Exercise directions: Each entry below is to be extracted exactly.

Stored items:
theorem parseFrom_subPdu {hl len : Nat} (hcur : cur < pdu.length)
    (hid : lenIds dir (headerLcid (byteAt pdu cur)) = true) (hfield : lengthField pdu cur = some (hl, len))
    (hend : cur + hl + len ≤ pdu.length) :
    parseFrom dir pdu (fuel + 1) cur items = parseFrom dir pdu fuel (cur + hl + len)
      (items ++ [⟨headerLcid (byteAt pdu cur), cur + hl, slice pdu (cur + hl) len⟩]) := by
  have hpad : headerLcid (byteAt pdu cur) ≠ padLcid := fun h =>
    absurd (lenIds_bound hid).2 (h ▸ by decide)
  simp only [parseFrom, hfield, hid, if_neg (Nat.not_le.2 hcur), if_neg hpad, if_neg (Nat.not_lt.2 hend)]
  rfl

/-- Everything an accepted walk's next step can be: the end of the PDU, a padding header, or a sub-PDU. -/
theorem parseFrom_ok_cases {r : Parsed} (h : parseFrom dir pdu (fuel + 1) cur items = .ok r) :
    (pdu.length ≤ cur ∧ r = ⟨items, cur, false⟩)
    ∨ (cur < pdu.length ∧ headerLcid (byteAt pdu cur) = padLcid ∧ r = ⟨items, cur, true⟩)
    ∨ ∃ hl len, cur < pdu.length ∧ lenIds dir (headerLcid (byteAt pdu cur)) = true
        ∧ lengthField pdu cur = some (hl, len) ∧ cur + hl + len ≤ pdu.length
        ∧ parseFrom dir pdu fuel (cur + hl + len)
            (items ++ [⟨headerLcid (byteAt pdu cur), cur + hl, slice pdu (cur + hl) len⟩]) = .ok r := by
  rw [parseFrom] at h
  split at h
  · rename_i hend
    exact .inl ⟨hend, (Except.ok.inj h).symm⟩
  rename_i hcur
  simp only at h
  split at h
  · rename_i hpad
    exact .inr (.inl ⟨by omega, hpad, (Except.ok.inj h).symm⟩)
  split at h; · cases h
  rename_i hid
  split at h; · cases h
  rename_i hl len hfield
  split at h; · cases h
  exact .inr (.inr ⟨hl, len, by omega, by simpa using hid, hfield, by omega, h⟩)

end Walk

/-! ### Two PDUs that the parser reads alike -/

/-- The two PDUs are as long, their headers read the same at every cursor, and so do their bytes where a payload
can start. -/
structure ReadAlike (p q : List Byte) : Prop where
  length : p.length = q.length
  lcid : ∀ cur, headerLcid (byteAt p cur) = headerLcid (byteAt q cur)
  field : ∀ cur, lengthField p cur = lengthField q cur
  payload : ∀ a n, 2 ≤ a → slice p a n = slice q a n

/-- The walk reads nothing of a PDU but header fields, and bytes behind a header. -/
theorem ReadAlike.parseFrom_eq {p q : List Byte} (h : ReadAlike p q) (dir : Dir) (fuel cur : Nat)
    (items : List SubPdu) : parseFrom dir p fuel cur items = parseFrom dir q fuel cur items := by
  induction fuel generalizing cur items with
  | zero => rfl
  | succ fuel ih =>
    simp only [parseFrom, h.length, h.lcid cur, h.field cur]
    cases hfield : lengthField q cur with
    | none => rfl
    | some f =>
      have hhl := (lengthField_bound hfield).1
      simp only [h.payload (cur + f.1) f.2 (by omega), ih]

theorem ReadAlike.parse_eq {p q : List Byte} (h : ReadAlike p q) (dir : Dir) : parse p dir = parse q dir := by
  rw [parse, parse, h.length, h.parseFrom_eq]

/-- First header bytes with the same channelId and the same flag read alike. -/
theorem readAlike_cons {b c : Byte} (hlcid : headerLcid b = headerLcid c) (hf : headerF b = headerF c)
    (rest : List Byte) : ReadAlike (b :: rest) (c :: rest) where
  length := rfl
  lcid
    | 0 => hlcid
    | _ + 1 => rfl
  field
    | 0 => by
      have hb : byteAt (b :: rest) 0 = b := rfl
      have hc : byteAt (c :: rest) 0 = c := rfl
      simp only [lengthField, hb, hc, hf]
      rfl
    | _ + 1 => rfl
  payload
    | _ + 1, _, _ => rfl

Answer for this exercise:
theorem parseFrom_subPdu {hl len : Nat} (hcur : cur < pdu.length)
    (hid : lenIds dir (headerLcid (byteAt pdu cur)) = true) (hfield : lengthField pdu cur = some (hl, len))
    (hend : cur + hl + len ≤ pdu.length) :
    parseFrom dir pdu (fuel + 1) cur items = parseFrom dir pdu fuel (cur + hl + len)
      (items ++ [⟨headerLcid (byteAt pdu cur), cur + hl, slice pdu (cur + hl) len⟩]) := by
  have hpad : headerLcid (byteAt pdu cur) ≠ padLcid := fun h =>
    absurd (lenIds_bound hid).2 (h ▸ by decide)
  simp only [parseFrom, hfield, hid, if_neg (Nat.not_le.2 hcur), if_neg hpad, if_neg (Nat.not_lt.2 hend)]
  rfl

/-- Everything an accepted walk's next step can be: the end of the PDU, a padding header, or a sub-PDU. -/
theorem parseFrom_ok_cases {r : Parsed} (h : parseFrom dir pdu (fuel + 1) cur items = .ok r) :
    (pdu.length ≤ cur ∧ r = ⟨items, cur, false⟩)
    ∨ (cur < pdu.length ∧ headerLcid (byteAt pdu cur) = padLcid ∧ r = ⟨items, cur, true⟩)
    ∨ ∃ hl len, cur < pdu.length ∧ lenIds dir (headerLcid (byteAt pdu cur)) = true
        ∧ lengthField pdu cur = some (hl, len) ∧ cur + hl + len ≤ pdu.length
        ∧ parseFrom dir pdu fuel (cur + hl + len)
            (items ++ [⟨headerLcid (byteAt pdu cur), cur + hl, slice pdu (cur + hl) len⟩]) = .ok r := by
  rw [parseFrom] at h
  split at h
  · rename_i hend
    exact .inl ⟨hend, (Except.ok.inj h).symm⟩
  rename_i hcur
  simp only at h
  split at h
  · rename_i hpad
    exact .inr (.inl ⟨by omega, hpad, (Except.ok.inj h).symm⟩)
  split at h; · cases h
  rename_i hid
  split at h; · cases h
  rename_i hl len hfield
  split at h; · cases h
  exact .inr (.inr ⟨hl, len, by omega, by simpa using hid, hfield, by omega, h⟩)

end Walk

/-! ### Two PDUs that the parser reads alike -/

/-- The two PDUs are as long, their headers read the same at every cursor, and so do their bytes where a payload
can start. -/
structure ReadAlike (p q : List Byte) : Prop where
  length : p.length = q.length
  lcid : ∀ cur, headerLcid (byteAt p cur) = headerLcid (byteAt q cur)
  field : ∀ cur, lengthField p cur = lengthField q cur
  payload : ∀ a n, 2 ≤ a → slice p a n = slice q a n

/-- The walk reads nothing of a PDU but header fields, and bytes behind a header. -/
theorem ReadAlike.parseFrom_eq {p q : List Byte} (h : ReadAlike p q) (dir : Dir) (fuel cur : Nat)
    (items : List SubPdu) : parseFrom dir p fuel cur items = parseFrom dir q fuel cur items := by
  induction fuel generalizing cur items with
  | zero => rfl
  | succ fuel ih =>
    simp only [parseFrom, h.length, h.lcid cur, h.field cur]
    cases hfield : lengthField q cur with
    | none => rfl
    | some f =>
      have hhl := (lengthField_bound hfield).1
      simp only [h.payload (cur + f.1) f.2 (by omega), ih]

theorem ReadAlike.parse_eq {p q : List Byte} (h : ReadAlike p q) (dir : Dir) : parse p dir = parse q dir := by
  rw [parse, parse, h.length, h.parseFrom_eq]

/-- First header bytes with the same channelId and the same flag read alike. -/
theorem readAlike_cons {b c : Byte} (hlcid : headerLcid b = headerLcid c) (hf : headerF b = headerF c)
    (rest : List Byte) : ReadAlike (b :: rest) (c :: rest) where
  length := rfl
  lcid
    | 0 => hlcid
    | _ + 1 => rfl
  field
    | 0 => by
      have hb : byteAt (b :: rest) 0 = b := rfl
      have hc : byteAt (c :: rest) 0 = c := rfl
      simp only [lengthField, hb, hc, hf]
      rfl
    | _ + 1 => rfl
  payload
    | _ + 1, _, _ => rfl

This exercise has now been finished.